Qui Google ha imparato la lezione del 2008 e ha scelto di mischiare nomi affermati da generi più consolidati, non c’è spazio per il dilettantismo: Eminem, M.I.A., Avicii—e Lady Gaga, la star da 1 miliardo di visualizzazioni online, e che ha intitolato il suo ultimo album ARTPOP. Quindi abbiamo i candidati votati dal pubblico: Miley Cyrus, Macklemore e Bieber, al fianco di K-pop Girls Generation e Demi Lovato. I premi? «Best response of the year», per i musicisti che hanno avuto più cover del loro pezzo, o remix o parodie dagli utenti di YouTube. L’obiettivo è ritagliarsi uno spazio nel pop senza neppure tentare velleitariamente di competere con gli MTV VMA, ma con un cult di nicchia, simpatico, da rivedere con piacere. Secondo TechCrunch lo spettacolo funziona, secondo Variety no.
Sembra lontanissimo il tempo in cui Google non voleva essere una media business company ma occuparsi solo di tecnologia. Le cose sono cambiate. Dal 2000 Google inizia a vendere annunci pubblicitari associati alle parole chiave. Oggi, o più precisamente l’11 novembre, Google ha modificato i termini di servizio, e dispone del diritto di vendere foto di adulti (noi), di nomi profilo (nostri), e dei commenti in recensioni e pubblicità che abbiamo fatto.
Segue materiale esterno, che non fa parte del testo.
/-- A step that takes a command which decodes to `i` is `exec i` with the command gone from the port. -/
def Obligations.StepRunsDecodedCommand : Prop :=
  ∀ (s : State) (c : Command) (rest : List HostInput) (i : Instr),
    s.pending = .command c :: rest → decode c = .ok i → step s = exec i { s with pending := rest }

/-- Decoding an encoded command gives it back, with every operand at every value the fields admit. -/
def Obligations.DecodeEncodeRoundTrip : Prop :=
  ∀ i : Instr, decode (encode i) = .ok i

/-- Encoding a decoded command gives its word back, and for `EWR` its data operand too. -/
def Obligations.EncodeOfDecodedWord : Prop :=
  ∀ (c : Command) (i : Instr), decode c = .ok i →
    (encode i).cmd = c.cmd ∧ ∀ sp idx value, i = .ewr sp idx value → encode i = c

/-- 30_encoding.md R65: a word selects the row of the opcode map whose `match` it has under the row's `mask`, and the
opcodes 0x0 and 0x9 to 0xF select nothing. -/
def Obligations.OpcodeMapSelectsRows : Prop :=
  ∀ c : Command,
    ((∃ sp idx value, decode c = .ok (.ewr sp idx value)) ↔ c.cmd &&& 0xF0FFF000 = 0x10000000) ∧
      ((∃ sp idx, decode c = .ok (.erd sp idx)) ↔ c.cmd &&& 0xF0FFF000 = 0x20000000) ∧
      (decode c = .ok .tzero ↔ c.cmd &&& 0xFFFFFFFF = 0x30000000) ∧
      (decode c = .ok .tmac ↔ c.cmd &&& 0xFFFFFFFF = 0x40000000) ∧
      ((∃ i, decode c = .ok (.plda i)) ↔ c.cmd &&& 0xFFFFFFFC = 0x50000000) ∧
      ((∃ i, decode c = .ok (.pldb i)) ↔ c.cmd &&& 0xFFFFFFFC = 0x60000000) ∧
      ((∃ i, decode c = .ok (.pdiag i)) ↔ c.cmd &&& 0xFFFFFFFC = 0x70000000) ∧
      (decode c = .ok .hcs ↔ c.cmd &&& 0xFFFFFFFF = 0x80000000) ∧
      (bits c.cmd 31 28 = 0 ∨ 9 ≤ bits c.cmd 31 28 → ∀ i, decode c ≠ .ok i)

/-- 30_encoding.md R66: a command any of the five tests holds of completes with status 4, read data 0 and no change of
state other than `STATUS`; the all-zero word is one. -/
def Obligations.IllegalWordsAreRefused : Prop :=
  (∀ c : Command, IllegalWord c.cmd → StepsIllegally c) ∧ bits 0 31 28 = 0 ∧ IllegalWord 0

/-- 30_encoding.md R67: every other word is one of the eight commands with legal fields, and does not complete with
`IllegalCommand`. -/
def Obligations.LegalWordsAreCommands : Prop :=
  ∀ c : Command, ¬IllegalWord c.cmd →
    ∃ i, decode c = .ok i ∧ i.wellFormed = true ∧ ∀ s : State, ∃ t, exec i s = .next t ∧ t.status.last ≠ .illegalCommand

/-- Every command gets exactly one response, its read data is 0 unless it is a successful `ERD`, and the data operand is
ignored by every command but `EWR`. -/
def Obligations.OneResponsePerCommand : Prop :=
  ∀ (s : State) (c : Command) (rest : List HostInput), s.pending = .command c :: rest →
    (∃ t r, step s = .next t ∧ t.pending = rest ∧ t.responses = s.responses ++ [r] ∧
        (r.rdata ≠ 0 → r.status = .ok ∧ bits c.cmd 31 28 = 2)) ∧
      (bits c.cmd 31 28 ≠ 1 →
        ∀ d : Word, step { s with pending := .command { cmd := c.cmd, wdata := d } :: rest } = step s)

/-- Every step answers a next state: no command stops CORE. -/
def Obligations.EveryStepAnswers : Prop :=
  ∀ s : State, ∃ t, step s = .next t

/-- With nothing presented a step keeps all state. The idle step is the model's choice (notes/assumptions/5.md). -/
def Obligations.IdleStepKeepsState : Prop :=
  ∀ s : State, s.pending = [] → step s = .next s

/-! ### Reset and invariants -/

/-- The register values of 10_state.md section 5 at `State.reset`. The contents of the data storages are not stated. -/
def Obligations.ResetRegisterValues : Prop :=
  State.reset.strict = true ∧
    State.reset.status = { last := .ok, smSeen := false, dtlSeen := false, oorSeen := false, illSeen := false } ∧
    State.reset.taShape = { rows := 0, cols := 0 } ∧ State.reset.tbShape = { rows := 0, cols := 0 } ∧
    State.reset.accShape = { rows := 0, cols := 0 } ∧ State.reset.fShape = { rows := 0, cols := 0 } ∧
    State.reset.kShape = { rows := 0, cols := 0 } ∧ State.reset.vLen = 0

/-- The reset event sets every register to its reset value, whatever the state was. That the event brings the contents
of the data storages, that it clears the list of responses, and that what is still presented stays, is the model's
choice (notes/assumptions/2.md, 4.md). -/
def Obligations.ResetEventSetsRegisters : Prop :=
  ∀ (s : State) (contents : Contents) (rest : List HostInput), s.pending = .reset contents :: rest →
    ∃ t, step s = .next t ∧ t.strict = true ∧
      t.status = { last := .ok, smSeen := false, dtlSeen := false, oorSeen := false, illSeen := false } ∧
      t.taShape = { rows := 0, cols := 0 } ∧ t.tbShape = { rows := 0, cols := 0 } ∧
      t.accShape = { rows := 0, cols := 0 } ∧ t.fShape = { rows := 0, cols := 0 } ∧
      t.kShape = { rows := 0, cols := 0 } ∧ t.vLen = 0 ∧
      (∀ j, j < 1024 → Store.read t.ta j = Store.read contents.ta j ∧ Store.read t.tb j = Store.read contents.tb j) ∧
      (∀ j, j < 256 → Store.read t.acc j = Store.read contents.acc j) ∧
      (∀ j, j < 4096 →
        Store.read t.fmem j = Store.read contents.fmem j ∧ Store.read t.kmem j = Store.read contents.kmem j) ∧
      (∀ j, j < 64 → t.vAt j = Store.read contents.v j) ∧ t.responses = [] ∧ t.pending = rest

/-- The registers and storages are in their legal ranges at `State.reset`, and the storages in the canonical form. That
the storages have that form (notes/assumptions/8.md), and what they hold at `State.reset` (notes/assumptions/1.md), is
the model's choice. -/
def Obligations.RegistersInRangeAtReset : Prop :=
  State.reset.Inv

/-- Every step keeps the registers and storages in their legal ranges, and the storages in the canonical form, which is
the model's choice (notes/assumptions/8.md). -/
def Obligations.RegistersStayInRange : Prop :=
  ∀ s t : State, s.Inv → step s = .next t → t.Inv

/-- `STATUS` tells what the responses were at `State.reset`: there were none. -/
def Obligations.StatusTellsAtReset : Prop :=
  State.reset.StatusTells

/-- Every step keeps `STATUS` telling what the responses since reset were. -/
def Obligations.StatusKeepsTelling : Prop :=
  ∀ s t : State, s.StatusTells → step s = .next t → t.StatusTells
No, non ci ha mai chiesto il permesso. Proprio come l’attività di Facebook anche quella di Google Plus sarà utilizzata per pubblicizzare e supportare prodotti, mostrando alla tua rete sociale ciò che ti piace o hai recensito. Per Facebook e Google le tue interazioni non ti appartengono. Non sono veramente tue. Anche quelle su YouTube. Quello che guardi, commenti e ti piace è tutto potenzialmente pubblicizzabile.
«Ci hanno dato un sacco di spazio per fare un gran casino». No, non sono Larry Page e Sergey Brin che commentano il loro strapotere tra le media co lo ha detto Spike Jonze.